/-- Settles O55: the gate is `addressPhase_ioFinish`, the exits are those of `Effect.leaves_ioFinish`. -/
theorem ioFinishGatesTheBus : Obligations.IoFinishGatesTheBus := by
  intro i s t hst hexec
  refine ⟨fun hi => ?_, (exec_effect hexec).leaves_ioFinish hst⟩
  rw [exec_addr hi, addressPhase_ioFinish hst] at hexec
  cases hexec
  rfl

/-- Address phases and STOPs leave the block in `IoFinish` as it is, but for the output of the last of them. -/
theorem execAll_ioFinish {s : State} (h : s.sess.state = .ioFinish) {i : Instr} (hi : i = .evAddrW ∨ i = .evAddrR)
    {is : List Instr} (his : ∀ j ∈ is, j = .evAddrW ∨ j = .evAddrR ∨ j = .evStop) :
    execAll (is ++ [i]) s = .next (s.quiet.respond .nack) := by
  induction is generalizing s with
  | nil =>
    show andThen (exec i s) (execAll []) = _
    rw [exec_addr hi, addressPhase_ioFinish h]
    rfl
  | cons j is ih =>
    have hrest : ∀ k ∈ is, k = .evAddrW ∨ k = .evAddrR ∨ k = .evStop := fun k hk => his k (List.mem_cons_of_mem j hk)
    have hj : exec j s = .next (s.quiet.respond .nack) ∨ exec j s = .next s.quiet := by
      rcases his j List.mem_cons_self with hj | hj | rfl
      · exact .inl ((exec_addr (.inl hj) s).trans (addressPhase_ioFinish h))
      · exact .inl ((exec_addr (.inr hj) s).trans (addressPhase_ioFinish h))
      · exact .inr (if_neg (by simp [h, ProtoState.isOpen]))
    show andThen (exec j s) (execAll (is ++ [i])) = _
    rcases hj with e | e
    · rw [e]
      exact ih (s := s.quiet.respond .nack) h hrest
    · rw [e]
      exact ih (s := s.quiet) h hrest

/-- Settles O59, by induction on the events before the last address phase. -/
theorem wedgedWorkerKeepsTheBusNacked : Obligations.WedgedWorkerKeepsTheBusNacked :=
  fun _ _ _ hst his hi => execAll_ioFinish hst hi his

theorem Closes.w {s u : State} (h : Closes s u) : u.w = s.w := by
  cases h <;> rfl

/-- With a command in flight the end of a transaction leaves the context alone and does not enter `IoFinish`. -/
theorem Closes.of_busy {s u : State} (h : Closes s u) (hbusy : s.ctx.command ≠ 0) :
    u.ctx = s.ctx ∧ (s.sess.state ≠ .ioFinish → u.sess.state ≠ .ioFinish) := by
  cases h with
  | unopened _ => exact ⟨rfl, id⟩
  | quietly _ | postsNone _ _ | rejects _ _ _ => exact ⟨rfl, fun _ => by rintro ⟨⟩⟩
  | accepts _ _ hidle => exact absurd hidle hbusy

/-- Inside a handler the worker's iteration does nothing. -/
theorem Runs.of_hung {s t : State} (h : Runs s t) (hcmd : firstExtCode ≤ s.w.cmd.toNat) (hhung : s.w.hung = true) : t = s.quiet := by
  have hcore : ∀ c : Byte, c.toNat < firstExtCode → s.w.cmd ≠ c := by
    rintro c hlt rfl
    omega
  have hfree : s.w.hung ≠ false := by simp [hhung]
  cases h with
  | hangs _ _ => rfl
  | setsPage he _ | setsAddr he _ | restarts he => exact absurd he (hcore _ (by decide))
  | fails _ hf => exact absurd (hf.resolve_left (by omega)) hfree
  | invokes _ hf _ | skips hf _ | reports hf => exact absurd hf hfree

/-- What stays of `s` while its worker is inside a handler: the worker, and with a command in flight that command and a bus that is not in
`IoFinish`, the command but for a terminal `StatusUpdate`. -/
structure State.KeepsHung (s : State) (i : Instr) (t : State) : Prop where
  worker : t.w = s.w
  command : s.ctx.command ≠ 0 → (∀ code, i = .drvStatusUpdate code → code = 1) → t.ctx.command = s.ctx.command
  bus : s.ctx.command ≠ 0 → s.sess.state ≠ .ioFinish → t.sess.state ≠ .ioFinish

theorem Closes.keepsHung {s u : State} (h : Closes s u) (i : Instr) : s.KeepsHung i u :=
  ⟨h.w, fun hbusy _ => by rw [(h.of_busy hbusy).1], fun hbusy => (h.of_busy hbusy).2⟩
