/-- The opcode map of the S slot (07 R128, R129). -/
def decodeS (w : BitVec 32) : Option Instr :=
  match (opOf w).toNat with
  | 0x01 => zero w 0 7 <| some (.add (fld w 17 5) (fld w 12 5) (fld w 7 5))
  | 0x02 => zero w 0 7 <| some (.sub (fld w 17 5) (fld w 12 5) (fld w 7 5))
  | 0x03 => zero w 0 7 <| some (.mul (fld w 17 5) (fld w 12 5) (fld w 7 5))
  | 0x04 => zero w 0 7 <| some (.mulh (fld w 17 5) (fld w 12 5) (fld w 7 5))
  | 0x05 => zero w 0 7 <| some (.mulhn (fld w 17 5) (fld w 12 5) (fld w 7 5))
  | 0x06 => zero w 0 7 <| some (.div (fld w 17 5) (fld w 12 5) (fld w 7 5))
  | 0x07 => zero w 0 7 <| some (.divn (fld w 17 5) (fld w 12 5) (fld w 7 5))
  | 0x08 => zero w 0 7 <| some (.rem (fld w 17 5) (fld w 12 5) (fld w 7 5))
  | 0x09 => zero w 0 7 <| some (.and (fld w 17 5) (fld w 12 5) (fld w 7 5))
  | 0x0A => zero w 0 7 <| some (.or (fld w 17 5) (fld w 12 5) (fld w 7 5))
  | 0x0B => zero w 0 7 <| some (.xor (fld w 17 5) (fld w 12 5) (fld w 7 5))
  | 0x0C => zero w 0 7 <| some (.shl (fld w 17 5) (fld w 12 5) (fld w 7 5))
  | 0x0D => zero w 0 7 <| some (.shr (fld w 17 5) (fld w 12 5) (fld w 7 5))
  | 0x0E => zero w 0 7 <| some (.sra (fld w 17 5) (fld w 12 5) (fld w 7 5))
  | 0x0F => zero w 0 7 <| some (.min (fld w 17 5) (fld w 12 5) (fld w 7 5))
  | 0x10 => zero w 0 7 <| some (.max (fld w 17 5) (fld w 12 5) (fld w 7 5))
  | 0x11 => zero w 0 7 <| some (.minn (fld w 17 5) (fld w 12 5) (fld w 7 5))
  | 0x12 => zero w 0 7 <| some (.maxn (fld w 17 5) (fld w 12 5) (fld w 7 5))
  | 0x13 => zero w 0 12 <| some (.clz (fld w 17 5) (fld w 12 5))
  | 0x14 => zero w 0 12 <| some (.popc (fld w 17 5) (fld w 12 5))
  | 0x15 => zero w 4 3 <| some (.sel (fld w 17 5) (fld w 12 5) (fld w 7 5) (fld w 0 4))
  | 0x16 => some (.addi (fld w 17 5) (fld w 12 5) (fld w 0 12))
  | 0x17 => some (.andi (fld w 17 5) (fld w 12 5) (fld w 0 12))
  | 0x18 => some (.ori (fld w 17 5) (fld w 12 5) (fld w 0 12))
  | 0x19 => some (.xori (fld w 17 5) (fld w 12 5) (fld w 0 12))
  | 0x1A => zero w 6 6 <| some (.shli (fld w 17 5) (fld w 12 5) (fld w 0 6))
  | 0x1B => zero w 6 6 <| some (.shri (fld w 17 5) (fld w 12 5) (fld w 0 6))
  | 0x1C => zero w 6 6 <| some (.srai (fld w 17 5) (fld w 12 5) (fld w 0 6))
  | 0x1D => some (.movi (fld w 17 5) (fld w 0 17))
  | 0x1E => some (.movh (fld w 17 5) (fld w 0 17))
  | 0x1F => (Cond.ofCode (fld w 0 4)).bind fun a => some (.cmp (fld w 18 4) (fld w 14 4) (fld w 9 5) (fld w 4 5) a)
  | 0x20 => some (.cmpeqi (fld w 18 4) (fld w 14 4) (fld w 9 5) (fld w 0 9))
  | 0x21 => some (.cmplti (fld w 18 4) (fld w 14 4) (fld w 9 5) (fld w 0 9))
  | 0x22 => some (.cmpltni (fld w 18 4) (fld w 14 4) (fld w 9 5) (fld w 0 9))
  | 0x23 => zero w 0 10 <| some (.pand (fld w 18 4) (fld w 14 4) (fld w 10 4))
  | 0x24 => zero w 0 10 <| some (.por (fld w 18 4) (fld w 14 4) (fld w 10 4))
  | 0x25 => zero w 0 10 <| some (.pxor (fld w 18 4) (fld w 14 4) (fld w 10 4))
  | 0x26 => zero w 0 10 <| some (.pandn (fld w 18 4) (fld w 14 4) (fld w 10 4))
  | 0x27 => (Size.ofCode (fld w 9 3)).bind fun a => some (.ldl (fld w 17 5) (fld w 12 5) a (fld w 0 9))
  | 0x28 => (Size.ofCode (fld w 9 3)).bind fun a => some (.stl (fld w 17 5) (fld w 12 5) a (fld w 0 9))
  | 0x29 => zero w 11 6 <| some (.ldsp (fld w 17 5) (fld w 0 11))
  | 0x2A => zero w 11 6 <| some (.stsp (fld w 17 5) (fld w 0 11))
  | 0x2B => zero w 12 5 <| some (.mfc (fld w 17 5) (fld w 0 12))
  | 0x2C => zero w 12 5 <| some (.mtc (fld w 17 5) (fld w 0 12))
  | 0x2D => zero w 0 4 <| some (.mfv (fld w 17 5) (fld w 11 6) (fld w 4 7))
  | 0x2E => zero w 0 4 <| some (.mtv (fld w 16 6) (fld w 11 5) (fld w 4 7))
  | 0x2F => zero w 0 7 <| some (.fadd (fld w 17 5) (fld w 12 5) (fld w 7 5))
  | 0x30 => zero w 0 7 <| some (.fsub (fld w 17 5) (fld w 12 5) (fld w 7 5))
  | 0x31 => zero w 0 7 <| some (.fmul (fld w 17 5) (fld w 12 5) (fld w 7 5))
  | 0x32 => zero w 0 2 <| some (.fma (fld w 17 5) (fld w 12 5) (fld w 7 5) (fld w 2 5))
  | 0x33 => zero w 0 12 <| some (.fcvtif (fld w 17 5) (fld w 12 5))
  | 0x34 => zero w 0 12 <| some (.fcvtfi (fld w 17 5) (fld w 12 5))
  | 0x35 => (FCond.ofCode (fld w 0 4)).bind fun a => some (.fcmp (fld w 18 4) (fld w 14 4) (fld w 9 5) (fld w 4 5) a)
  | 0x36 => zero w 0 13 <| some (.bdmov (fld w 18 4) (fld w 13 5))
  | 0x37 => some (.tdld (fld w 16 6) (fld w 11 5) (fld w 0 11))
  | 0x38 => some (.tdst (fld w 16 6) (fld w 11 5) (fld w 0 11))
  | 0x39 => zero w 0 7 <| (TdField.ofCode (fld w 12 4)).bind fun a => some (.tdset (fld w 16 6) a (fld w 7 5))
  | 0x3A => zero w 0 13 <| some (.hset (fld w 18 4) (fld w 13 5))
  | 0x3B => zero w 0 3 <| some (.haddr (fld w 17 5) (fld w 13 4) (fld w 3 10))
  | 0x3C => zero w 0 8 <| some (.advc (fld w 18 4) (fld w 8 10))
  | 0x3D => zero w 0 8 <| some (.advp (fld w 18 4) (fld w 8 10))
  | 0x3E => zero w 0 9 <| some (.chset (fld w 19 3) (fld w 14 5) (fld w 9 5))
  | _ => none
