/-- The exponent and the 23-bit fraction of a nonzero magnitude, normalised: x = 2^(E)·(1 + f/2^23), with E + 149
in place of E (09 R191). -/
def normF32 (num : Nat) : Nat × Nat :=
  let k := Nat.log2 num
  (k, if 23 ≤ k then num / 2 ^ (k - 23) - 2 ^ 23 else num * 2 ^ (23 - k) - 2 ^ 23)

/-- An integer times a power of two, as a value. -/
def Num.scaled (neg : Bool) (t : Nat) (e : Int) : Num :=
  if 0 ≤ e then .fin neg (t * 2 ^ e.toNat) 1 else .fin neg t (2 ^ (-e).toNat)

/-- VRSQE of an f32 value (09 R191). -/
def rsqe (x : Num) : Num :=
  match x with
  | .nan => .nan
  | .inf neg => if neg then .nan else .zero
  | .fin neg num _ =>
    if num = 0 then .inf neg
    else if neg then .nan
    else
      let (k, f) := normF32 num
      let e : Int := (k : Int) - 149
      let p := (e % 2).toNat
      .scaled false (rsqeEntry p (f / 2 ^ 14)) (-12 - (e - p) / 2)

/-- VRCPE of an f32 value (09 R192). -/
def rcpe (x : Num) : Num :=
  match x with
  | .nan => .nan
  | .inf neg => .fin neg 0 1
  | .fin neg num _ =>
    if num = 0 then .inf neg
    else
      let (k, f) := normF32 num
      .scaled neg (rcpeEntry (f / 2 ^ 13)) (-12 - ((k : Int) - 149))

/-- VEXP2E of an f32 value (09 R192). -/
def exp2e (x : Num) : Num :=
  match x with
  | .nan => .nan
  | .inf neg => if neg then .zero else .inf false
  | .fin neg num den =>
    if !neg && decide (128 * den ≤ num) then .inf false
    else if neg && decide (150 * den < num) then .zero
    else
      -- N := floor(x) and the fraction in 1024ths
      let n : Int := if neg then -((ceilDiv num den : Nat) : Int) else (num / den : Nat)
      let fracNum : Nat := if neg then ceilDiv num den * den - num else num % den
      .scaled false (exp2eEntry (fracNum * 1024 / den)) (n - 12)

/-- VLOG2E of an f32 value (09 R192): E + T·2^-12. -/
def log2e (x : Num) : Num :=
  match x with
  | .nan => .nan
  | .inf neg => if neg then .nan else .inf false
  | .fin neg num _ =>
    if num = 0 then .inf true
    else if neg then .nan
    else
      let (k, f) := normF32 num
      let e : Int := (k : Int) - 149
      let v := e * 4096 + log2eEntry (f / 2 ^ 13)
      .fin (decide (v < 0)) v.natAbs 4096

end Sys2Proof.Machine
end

**EXERCISE:** Among the lines above, find the one with "show andThen (exec i s) (execAll []) = _" and the one with "in flight the". Quote both and everything between them, exactly.

**SOLUTION FOR THIS EXERCISE:**
    show andThen (exec i s) (execAll []) = _
    rw [exec_addr hi, addressPhase_ioFinish h]
    rfl
  | cons j is ih =>
    have hrest : ∀ k ∈ is, k = .evAddrW ∨ k = .evAddrR ∨ k = .evStop := fun k hk => his k (List.mem_cons_of_mem j hk)
    have hj : exec j s = .next (s.quiet.respond .nack) ∨ exec j s = .next s.quiet := by
      rcases his j List.mem_cons_self with hj | hj | rfl
      · exact .inl ((exec_addr (.inl hj) s).trans (addressPhase_ioFinish h))
      · exact .inl ((exec_addr (.inr hj) s).trans (addressPhase_ioFinish h))
      · exact .inr (if_neg (by simp [h, ProtoState.isOpen]))
    show andThen (exec j s) (execAll (is ++ [i])) = _
    rcases hj with e | e
    · rw [e]
      exact ih (s := s.quiet.respond .nack) h hrest
    · rw [e]
      exact ih (s := s.quiet) h hrest

/-- Settles O59, by induction on the events before the last address phase. -/
theorem wedgedWorkerKeepsTheBusNacked : Obligations.WedgedWorkerKeepsTheBusNacked :=
  fun _ _ _ hst his hi => execAll_ioFinish hst hi his

theorem Closes.w {s u : State} (h : Closes s u) : u.w = s.w := by
  cases h <;> rfl

/-- With a command in flight the end of a transaction leaves the context alone and does not enter `IoFinish`. -/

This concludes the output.